Otto Warburg and His Effect on Understanding Cancer
Otto Warburg’s research has been gaining revived attention recently. Beginning in the 1930s, Warburg identified one quality of cancer cells that appeared to be consistent in every cancer cell type he examined.
Discussing this in a 1956 paper published in Science, Warburg put forth that cancer has four basic tenets: “Cancer arises from damage to cellular respiration; energy through fermentation gradually compensates for insufficient respiration; cancer cells continue to ferment lactate in the presence of oxygen; [and] enhanced fermentation is the signature metabolic malady of all cancer cells.”
While conventional science accepted this as a property of cancer, (now known as the “Warburg Effect”), it considered the finding to be quirky as something cancer cells do as a result of mutations. However, Warburg asserted that “damaged cellular respiration” and “energy through fermentation” defined cancer cells and how they originate.
Support for Warburg’s theory came from studies conducted in the late 1980s at several American Universities. Newer technologies enabled experiments that Warburg could not do with the technology of the 1930s.

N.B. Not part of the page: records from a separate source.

theorem encodeBits_fields {c : Cmd} {op : BitVec 4} {w : Container} (hgrp : grpOf c = 6) (hop : opOf c = op)
    (hmod : decodeContainer (modOf c) = some w) :
    encodeBits op w ((argOf c).extractLsb' 0 6).toNat ((argOf c).extractLsb' 6 6).toNat = c := by
  rw [encodeBits, ofNat_bounds, ← hgrp, ← hop, ← decodeContainer_eq_some.mp hmod, cmdOf_fields]

theorem boundsFit_toNat (start stop : BitVec 6) : boundsFit start.toNat stop.toNat = true := by
  simp [boundsFit, start.isLt, stop.isLt]

theorem encode_of_decodeBits {c : Cmd} {i : Instr} (hgrp : grpOf c = 6)
    (h : decodeBits (opOf c) (modOf c) (argOf c) = .ok i) : i.wellFormed = true ∧ encode i = c := by
  obtain ⟨w, hmod, ⟨hop, rfl⟩ | ⟨hop, rfl⟩ | ⟨hop, rfl, harg, rfl⟩⟩ := decodeBits_eq_ok.mp h
  · exact ⟨boundsFit_toNat _ _, encodeBits_fields hgrp hop hmod⟩
  · exact ⟨boundsFit_toNat _ _, encodeBits_fields hgrp hop hmod⟩
  · exact ⟨rfl, (eq_cmdOf_iff.mpr ⟨hgrp, hop, decodeContainer_eq_some.mp hmod, harg⟩).symm⟩

/-- Settles O2, format by format. -/
theorem encodeInvertsDecode : Obligations.EncodeInvertsDecode := by
  intro c i h
  rcases grp_cases (grpOf c) with hgrp | hgrp | hgrp | hgrp | hgrp
  · exact encode_of_decodeDpr hgrp (decode_of_dpr hgrp ▸ h)
  · exact encode_of_decodeDprs hgrp (decode_of_dprs hgrp ▸ h)
  · exact encode_of_decodeFixed (decode_of_fixed hgrp ▸ h)
  · exact encode_of_decodeBits hgrp (decode_of_bits hgrp ▸ h)
  · simp [decode_of_reservedGroup hgrp] at h

/-! ## The words that decode are those R78 does not list -/

theorem exists_decodeDpr {op mod : BitVec 4} {arg : BitVec 12} :
    (∃ i, decodeDpr op mod arg = .ok i) ↔
      ¬ (8 ≤ op.toNat ∧ op.toNat ≤ 11) ∧ mod.toNat < 4 ∧ arg.toNat < 256 := by
  rw [← exists_dprCommand, ← exists_decodeShiftType]
  simp [decodeDpr_eq_ok]

theorem exists_decodeDprs {op mod : BitVec 4} {arg : BitVec 12} :
    (∃ i, decodeDprs op mod arg = .ok i) ↔
      ¬ (8 ≤ op.toNat ∧ op.toNat ≤ 11) ∧ mod.toNat < 4 ∧ arg.toNat = 0 := by
  rw [← exists_dprsCommand, ← exists_decodeShiftType]
  simp [decodeDprs_eq_ok, ← BitVec.toNat_inj]

theorem exists_fixedCommand : ∀ {grp op : BitVec 4}, 2 ≤ grp.toNat ∧ grp.toNat ≤ 5 →
    ((∃ i, fixedCommand grp op = some i) ↔
      ¬ ((grp.toNat = 2 ∧ 8 ≤ op.toNat ∧ op.toNat ≤ 11) ∨ (grp.toNat = 3 ∧ op.toNat ≠ 4 ∧ op.toNat ≠ 2) ∨
        (grp.toNat = 4 ∧ 8 ≤ op.toNat) ∨ (grp.toNat = 5 ∧ op.toNat ≠ 0))) := by
  simp only [← Option.ne_none_iff_exists']
  decide

theorem exists_decodeFixed {grp op mod : BitVec 4} {arg : BitVec 12} :
    (∃ i, decodeFixed grp op mod arg = .ok i) ↔
      (∃ i, fixedCommand grp op = some i) ∧ mod.toNat = 0 ∧ arg.toNat = 0 := by
  simp [decodeFixed_eq_ok, ← BitVec.toNat_inj]

theorem exists_decodeBits {op mod : BitVec 4} {arg : BitVec 12} :
    (∃ i, decodeBits op mod arg = .ok i) ↔
      (op.toNat < 2 ∧ mod.toNat < 2) ∨ (op.toNat = 2 ∧ mod.toNat = 0 ∧ arg.toNat = 0) := by
  have hword : decodeContainer mod = some .word ↔ mod.toNat = 0 := decodeContainer_eq_some.trans BitVec.toNat_inj.symm
  have hop : op.toNat < 2 ↔ op = 0 ∨ op = 1 := by
    revert op
    decide
  have hop' : op.toNat = 2 ↔ op = 2 := BitVec.toNat_inj (y := 2#4)
  have harg : arg.toNat = 0 ↔ arg = 0 := BitVec.toNat_inj (y := 0#12)
  rw [← exists_decodeContainer (mod := mod), ← hword, hop, hop', harg]
  simp only [decodeBits_eq_ok]
  constructor
  · rintro ⟨i, w, hw, ⟨hop, -⟩ | ⟨hop, -⟩ | ⟨hop, rfl, harg, -⟩⟩
    · exact .inl ⟨.inl hop, w, hw⟩
    · exact .inl ⟨.inr hop, w, hw⟩
    · exact .inr ⟨hop, hw, harg⟩
  · rintro (⟨hop | hop, w, hw⟩ | ⟨hop, hw, harg⟩)
    · exact ⟨_, w, hw, .inl ⟨hop, rfl⟩⟩
    · exact ⟨_, w, hw, .inr (.inl ⟨hop, rfl⟩)⟩
    · exact ⟨_, _, hw, .inr (.inr ⟨hop, rfl, harg, rfl⟩)⟩
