-- ==== Sys2Proof/Syntax.lean ====
section
/-! DEFINITION. The instructions: one constructor per row of the opcode table (R80 to R87), named by the row's mnemonic and mode. -/

namespace Sys2Proof

/-- The 56 mnemonics (R86). -/
inductive Mnemonic where
  | adc | and | asl | bcc | bcs | beq | bit | bmi | bne | bpl | brk | bvc | bvs | clc
  | cld | cli | clv | cmp | cpx | cpy | dec | dex | dey | eor | inc | inx | iny | jmp
  | jsr | lda | ldx | ldy | lsr | nop | ora | pha | php | pla | plp | rol | ror | rti
  | rts | sbc | sec | sed | sei | sta | stx | sty | tax | tay | tsx | txa | txs | tya
  deriving DecidableEq, Repr

/-- The 13 addressing-mode tags (R81, R115). -/
inductive Mode where
  | imp | acc | imm | zp | zpx | zpy | abs | absx | absy | ind | indx | indy | rel
  deriving DecidableEq, Repr

/-- The operand forms that have an effective address, with their operand bytes (R83, R102 to R110, R112). -/
inductive MemOperand where
  /-- zero-page (R102) -/
  | zp (d : Byte)
  /-- zero-page,X (R103) -/
  | zpx (d : Byte)
  /-- zero-page,Y (R104) -/
  | zpy (d : Byte)
  /-- absolute (R105) -/
  | abs (w : Word)
  /-- absolute,X (R106) -/
  | absx (w : Word)
  /-- absolute,Y (R107) -/
  | absy (w : Word)
  /-- (indirect), JMP only (R108) -/
  | ind (w : Word)
  /-- (zero-page,X) (R109) -/
  | indx (d : Byte)
  /-- (zero-page),Y (R110) -/
  | indy (d : Byte)
  /-- relative, branches only (R112) -/
  | rel (d : Byte)
  deriving DecidableEq, Repr

/-- Every operand form (R83). -/
inductive Operand where
  /-- implied (R111) -/
  | imp
  /-- accumulator (R111) -/
  | acc
  /-- immediate: the operand byte itself (R101, D27) -/
  | imm (v : Byte)
  | mem (m : MemOperand)
  deriving DecidableEq, Repr

/-- The instructions. The opcode byte in each comment is `match` in the opcode table. -/
inductive Instr where
  /-- 61: ADC (zero-page,X) (R131, R109) -/
  | adcIndx (d : Byte)
  /-- 65: ADC zero-page (R131, R102) -/
  | adcZp (d : Byte)
  /-- 69: ADC immediate (R131, R101) -/
  | adcImm (v : Byte)
  /-- 6D: ADC absolute (R131, R105) -/
  | adcAbs (w : Word)
  /-- 71: ADC (zero-page),Y (R131, R110) -/
  | adcIndy (d : Byte)
  /-- 75: ADC zero-page,X (R131, R103) -/
  | adcZpx (d : Byte)
  /-- 79: ADC absolute,Y (R131, R107) -/
  | adcAbsy (w : Word)
  /-- 7D: ADC absolute,X (R131, R106) -/
  | adcAbsx (w : Word)
  /-- 21: AND (zero-page,X) (R135, R109) -/
  | andIndx (d : Byte)
  /-- 25: AND zero-page (R135, R102) -/
  | andZp (d : Byte)
  /-- 29: AND immediate (R135, R101) -/
  | andImm (v : Byte)
  /-- 2D: AND absolute (R135, R105) -/
  | andAbs (w : Word)
  /-- 31: AND (zero-page),Y (R135, R110) -/
  | andIndy (d : Byte)
  /-- 35: AND zero-page,X (R135, R103) -/
  | andZpx (d : Byte)
  /-- 39: AND absolute,Y (R135, R107) -/
  | andAbsy (w : Word)
  /-- 3D: AND absolute,X (R135, R106) -/
  | andAbsx (w : Word)
  /-- 06: ASL zero-page (R141, R102) -/
  | aslZp (d : Byte)
  /-- 0A: ASL accumulator (R141, R111) -/
  | aslAcc
  /-- 0E: ASL absolute (R141, R105) -/
  | aslAbs (w : Word)
  /-- 16: ASL zero-page,X (R141, R103) -/
  | aslZpx (d : Byte)
  /-- 1E: ASL absolute,X (R141, R106) -/
  | aslAbsx (w : Word)
  /-- 90: BCC relative (R156, R112) -/
  | bcc (d : Byte)
  /-- B0: BCS relative (R157, R112) -/
  | bcs (d : Byte)
  /-- F0: BEQ relative (R158, R112) -/
  | beq (d : Byte)
  /-- 24: BIT zero-page (R138, R102) -/
  | bitZp (d : Byte)
  /-- 2C: BIT absolute (R138, R105) -/
  | bitAbs (w : Word)
  /-- 30: BMI relative (R160, R112) -/
  | bmi (d : Byte)
  /-- D0: BNE relative (R159, R112) -/
  | bne (d : Byte)
  /-- 10: BPL relative (R161, R112) -/
  | bpl (d : Byte)
  /-- 00: BRK implied (R176, R111) -/
  | brk
  /-- 50: BVC relative (R162, R112) -/
  | bvc (d : Byte)
  /-- 70: BVS relative (R163, R112) -/
  | bvs (d : Byte)
  /-- 18: CLC implied (R190, R111) -/
  | clc
  /-- D8: CLD implied (R194, R111) -/
  | cld
  /-- 58: CLI implied (R192, R111) -/
  | cli
  /-- B8: CLV implied (R196, R111) -/
  | clv
  /-- C1: CMP (zero-page,X) (R151, R109) -/
  | cmpIndx (d : Byte)
  /-- C5: CMP zero-page (R151, R102) -/
  | cmpZp (d : Byte)
  /-- C9: CMP immediate (R151, R101) -/
  | cmpImm (v : Byte)
  /-- CD: CMP absolute (R151, R105) -/
  | cmpAbs (w : Word)
  /-- D1: CMP (zero-page),Y (R151, R110) -/
  | cmpIndy (d : Byte)
  /-- D5: CMP zero-page,X (R151, R103) -/
  | cmpZpx (d : Byte)
  /-- D9: CMP absolute,Y (R151, R107) -/
  | cmpAbsy (w : Word)
  /-- DD: CMP absolute,X (R151, R106) -/
  | cmpAbsx (w : Word)
  /-- E0: CPX immediate (R152, R101) -/
  | cpxImm (v : Byte)
  /-- E4: CPX zero-page (R152, R102) -/
  | cpxZp (d : Byte)
  /-- EC: CPX absolute (R152, R105) -/
  | cpxAbs (w : Word)
  /-- C0: CPY immediate (R153, R101) -/
  | cpyImm (v : Byte)
  /-- C4: CPY zero-page (R153, R102) -/
  | cpyZp (d : Byte)
  /-- CC: CPY absolute (R153, R105) -/
  | cpyAbs (w : Word)
  /-- C6: DEC zero-page (R211, R102) -/
  | decZp (d : Byte)
  /-- CE: DEC absolute (R211, R105) -/
  | decAbs (w : Word)
  /-- D6: DEC zero-page,X (R211, R103) -/
  | decZpx (d : Byte)
  /-- DE: DEC absolute,X (R211, R106) -/
  | decAbsx (w : Word)
  /-- CA: DEX implied (R208, R111) -/
  | dex
  /-- 88: DEY implied (R209, R111) -/
  | dey
  /-- 41: EOR (zero-page,X) (R137, R109) -/
  | eorIndx (d : Byte)
  /-- 45: EOR zero-page (R137, R102) -/
  | eorZp (d : Byte)
  /-- 49: EOR immediate (R137, R101) -/
  | eorImm (v : Byte)
  /-- 4D: EOR absolute (R137, R105) -/
  | eorAbs (w : Word)
  /-- 51: EOR (zero-page),Y (R137, R110) -/
  | eorIndy (d : Byte)
  /-- 55: EOR zero-page,X (R137, R103) -/
  | eorZpx (d : Byte)
  /-- 59: EOR absolute,Y (R137, R107) -/
  | eorAbsy (w : Word)
  /-- 5D: EOR absolute,X (R137, R106) -/
  | eorAbsx (w : Word)
  /-- E6: INC zero-page (R210, R102) -/
  | incZp (d : Byte)
  /-- EE: INC absolute (R210, R105) -/
  | incAbs (w : Word)
  /-- F6: INC zero-page,X (R210, R103) -/
  | incZpx (d : Byte)
  /-- FE: INC absolute,X (R210, R106) -/
  | incAbsx (w : Word)
  /-- E8: INX implied (R206, R111) -/
  | inx
  /-- C8: INY implied (R207, R111) -/
  | iny
  /-- 4C: JMP absolute (R171, R105) -/
  | jmpAbs (w : Word)
  /-- 6C: JMP (indirect) (R172, R108) -/
  | jmpInd (w : Word)
  /-- 20: JSR absolute (R173, R105) -/
  | jsr (w : Word)
  /-- A1: LDA (zero-page,X) (R120, R109) -/
  | ldaIndx (d : Byte)
  /-- A5: LDA zero-page (R120, R102) -/
  | ldaZp (d : Byte)
  /-- A9: LDA immediate (R120, R101) -/
  | ldaImm (v : Byte)
  /-- AD: LDA absolute (R120, R105) -/
  | ldaAbs (w : Word)
  /-- B1: LDA (zero-page),Y (R120, R110) -/
  | ldaIndy (d : Byte)
  /-- B5: LDA zero-page,X (R120, R103) -/
  | ldaZpx (d : Byte)
  /-- B9: LDA absolute,Y (R120, R107) -/
  | ldaAbsy (w : Word)
  /-- BD: LDA absolute,X (R120, R106) -/
  | ldaAbsx (w : Word)
  /-- A2: LDX immediate (R121, R101) -/
  | ldxImm (v : Byte)
  /-- A6: LDX zero-page (R121, R102) -/
  | ldxZp (d : Byte)
  /-- AE: LDX absolute (R121, R105) -/
  | ldxAbs (w : Word)
  /-- B6: LDX zero-page,Y (R121, R104) -/
  | ldxZpy (d : Byte)
  /-- BE: LDX absolute,Y (R121, R107) -/
  | ldxAbsy (w : Word)
  /-- A0: LDY immediate (R122, R101) -/
  | ldyImm (v : Byte)
  /-- A4: LDY zero-page (R122, R102) -/
  | ldyZp (d : Byte)
  /-- AC: LDY absolute (R122, R105) -/
  | ldyAbs (w : Word)
  /-- B4: LDY zero-page,X (R122, R103) -/
  | ldyZpx (d : Byte)
  /-- BC: LDY absolute,X (R122, R106) -/
  | ldyAbsx (w : Word)
  /-- 46: LSR zero-page (R142, R102) -/
  | lsrZp (d : Byte)
  /-- 4A: LSR accumulator (R142, R111) -/
  | lsrAcc
  /-- 4E: LSR absolute (R142, R105) -/
  | lsrAbs (w : Word)
  /-- 56: LSR zero-page,X (R142, R103) -/
  | lsrZpx (d : Byte)
  /-- 5E: LSR absolute,X (R142, R106) -/
  | lsrAbsx (w : Word)
  /-- EA: NOP implied (R197, R111) -/
  | nop
  /-- 01: ORA (zero-page,X) (R136, R109) -/
  | oraIndx (d : Byte)
  /-- 05: ORA zero-page (R136, R102) -/
  | oraZp (d : Byte)
  /-- 09: ORA immediate (R136, R101) -/
  | oraImm (v : Byte)
  /-- 0D: ORA absolute (R136, R105) -/
  | oraAbs (w : Word)
  /-- 11: ORA (zero-page),Y (R136, R110) -/
  | oraIndy (d : Byte)
  /-- 15: ORA zero-page,X (R136, R103) -/
  | oraZpx (d : Byte)
  /-- 19: ORA absolute,Y (R136, R107) -/
  | oraAbsy (w : Word)
  /-- 1D: ORA absolute,X (R136, R106) -/
  | oraAbsx (w : Word)
  /-- 48: PHA implied (R180, R111) -/
  | pha
  /-- 08: PHP implied (R182, R111) -/
  | php
  /-- 68: PLA implied (R181, R111) -/
  | pla
  /-- 28: PLP implied (R183, R111) -/
  | plp
  /-- 26: ROL zero-page (R143, R102) -/
  | rolZp (d : Byte)
  /-- 2A: ROL accumulator (R143, R111) -/
  | rolAcc
  /-- 2E: ROL absolute (R143, R105) -/
  | rolAbs (w : Word)
  /-- 36: ROL zero-page,X (R143, R103) -/
  | rolZpx (d : Byte)
  /-- 3E: ROL absolute,X (R143, R106) -/
  | rolAbsx (w : Word)
  /-- 66: ROR zero-page (R144, R102) -/
  | rorZp (d : Byte)
  /-- 6A: ROR accumulator (R144, R111) -/
  | rorAcc
  /-- 6E: ROR absolute (R144, R105) -/
  | rorAbs (w : Word)
  /-- 76: ROR zero-page,X (R144, R103) -/
  | rorZpx (d : Byte)
  /-- 7E: ROR absolute,X (R144, R106) -/
  | rorAbsx (w : Word)
  /-- 40: RTI implied (R175, R111) -/
  | rti
  /-- 60: RTS implied (R174, R111) -/
  | rts
  /-- E1: SBC (zero-page,X) (R133, R109) -/
  | sbcIndx (d : Byte)
  /-- E5: SBC zero-page (R133, R102) -/
  | sbcZp (d : Byte)
  /-- E9: SBC immediate (R133, R101) -/
  | sbcImm (v : Byte)
  /-- ED: SBC absolute (R133, R105) -/
  | sbcAbs (w : Word)
  /-- F1: SBC (zero-page),Y (R133, R110) -/
  | sbcIndy (d : Byte)
  /-- F5: SBC zero-page,X (R133, R103) -/
  | sbcZpx (d : Byte)
  /-- F9: SBC absolute,Y (R133, R107) -/
  | sbcAbsy (w : Word)
  /-- FD: SBC absolute,X (R133, R106) -/
  | sbcAbsx (w : Word)
  /-- 38: SEC implied (R191, R111) -/
  | sec
  /-- F8: SED implied (R195, R111) -/
  | sed
  /-- 78: SEI implied (R193, R111) -/
  | sei
  /-- 81: STA (zero-page,X) (R123, R109) -/
  | staIndx (d : Byte)
  /-- 85: STA zero-page (R123, R102) -/
  | staZp (d : Byte)
  /-- 8D: STA absolute (R123, R105) -/
  | staAbs (w : Word)
  /-- 91: STA (zero-page),Y (R123, R110) -/
  | staIndy (d : Byte)
  /-- 95: STA zero-page,X (R123, R103) -/
  | staZpx (d : Byte)
  /-- 99: STA absolute,Y (R123, R107) -/
  | staAbsy (w : Word)
  /-- 9D: STA absolute,X (R123, R106) -/
  | staAbsx (w : Word)
  /-- 86: STX zero-page (R124, R102) -/
  | stxZp (d : Byte)
  /-- 8E: STX absolute (R124, R105) -/
  | stxAbs (w : Word)
  /-- 96: STX zero-page,Y (R124, R104) -/
  | stxZpy (d : Byte)
  /-- 84: STY zero-page (R125, R102) -/
  | styZp (d : Byte)
  /-- 8C: STY absolute (R125, R105) -/
  | styAbs (w : Word)
  /-- 94: STY zero-page,X (R125, R103) -/
  | styZpx (d : Byte)
  /-- AA: TAX implied (R200, R111) -/
  | tax
  /-- A8: TAY implied (R201, R111) -/
  | tay
  /-- BA: TSX implied (R204, R111) -/
  | tsx
  /-- 8A: TXA implied (R202, R111) -/
  | txa
  /-- 9A: TXS implied (R205, R111) -/
  | txs
  /-- 98: TYA implied (R203, R111) -/
  | tya
  deriving DecidableEq, Repr

end Sys2Proof
end

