-- ==== Sys2Proof/Machine/Owner.lean ====
section
/-! DEFINITION. What the owner and the collaborators can do between two calls of `run()` (R251): reset, the interrupt line, inspection,
and bytes placed in memory from outside. -/

namespace Sys2Proof.Machine

/-- `reset()` (R260, R261), in any run state; on a refused vector read the call is aborted and the machine is Faulted (R241). -/
def resetCall (s : State) : Access Unit :=
  match loadVector ((s.withP s.p.setI).withSp spReset) vecReset with
  | .ok _ t => .ok () (t.withRun .running)
  | .refused addr t => .refused addr (t.withRun .faulted)

/-- `assertIrq()` (R37, R39). -/
def assertIrq (s : State) : State := s.withIrqPending true

/-- `deassertIrq()` (R37, R39). -/
def deassertIrq (s : State) : State := s.withIrqPending false

/-- `assertNmi()` (R37, R38); there is no call that takes it back. -/
def assertNmi (s : State) : State := s.withNmiPending true

/-- A byte put into the cell an address names, RAM or ROM, by another agent than the core (R71, R251, R263). Nothing where no cell
is. -/
def State.loadByte (s : State) (addr : Word) (v : Byte) : State :=
  match s.route addr with
  | .ram k => s.withMem (s.mem.write k v)
  | .rom k => s.withMem (s.mem.write k v)
  | .device _ => s
  | .refused => s

/-- Bytes at ascending addresses (R263). -/
def State.loadBytes : State → Word → List Byte → State
  | s, _, [] => s
  | s, addr, b :: bs => (s.loadByte addr b).loadBytes (addr + 1) bs

/-- The externally inspectable register file (R20, R35, R43), with the eight Boolean flags of P. -/
structure Inspection where
  a : Byte
  x : Byte
  y : Byte
  sp : Byte
  pc : Word
  negative : Bool
  overflow : Bool
  reserved : Bool
  breakFlag : Bool
  decimal : Bool
  interruptDisable : Bool
  zero : Bool
  carry : Bool
  deriving DecidableEq, Repr

/-- What inspection reads: the reserved flag 1 (R34), the break flag 0 (R35, D8). It has no effect on the machine (R249). -/
def inspect (s : State) : Inspection :=
  { a := s.a, x := s.x, y := s.y, sp := s.sp, pc := s.pc, negative := s.p.n, overflow := s.p.v, reserved := true, breakFlag := false,
    decimal := s.p.d, interruptDisable := s.p.i, zero := s.p.z, carry := s.p.c }

end Sys2Proof.Machine
end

One experiment involved taking the nucleus from a cancer cell and transferring it to the cytoplasm of a healthy cell. This generally resulted in extinguishing the “tumorigenic phenotype,” meaning that the new cell behaved as a non-cancerous cell. The researchers then performed the reverse, transferring the nucleus of a normal cell to the cytoplasm of a cancer cell. This usually resulted in the cell behaving as a cancer cell. This suggested that a cell nucleus had little effect on the malignancy of a cell.
More work was conducted with electron microscopes, which enable a view into the internal structures of cells. The scientists found that cancer cells had fewer mitochondria, and the mitochondria had abnormal internal architecture. This finding supported Warburg’s theory. Because the mitochondria are the source of the primary metabolic activity of a cell, the malfunctioning mitochondria reflected the damaged cellular respiration on a biochemical level that Warburg had discovered decades prior.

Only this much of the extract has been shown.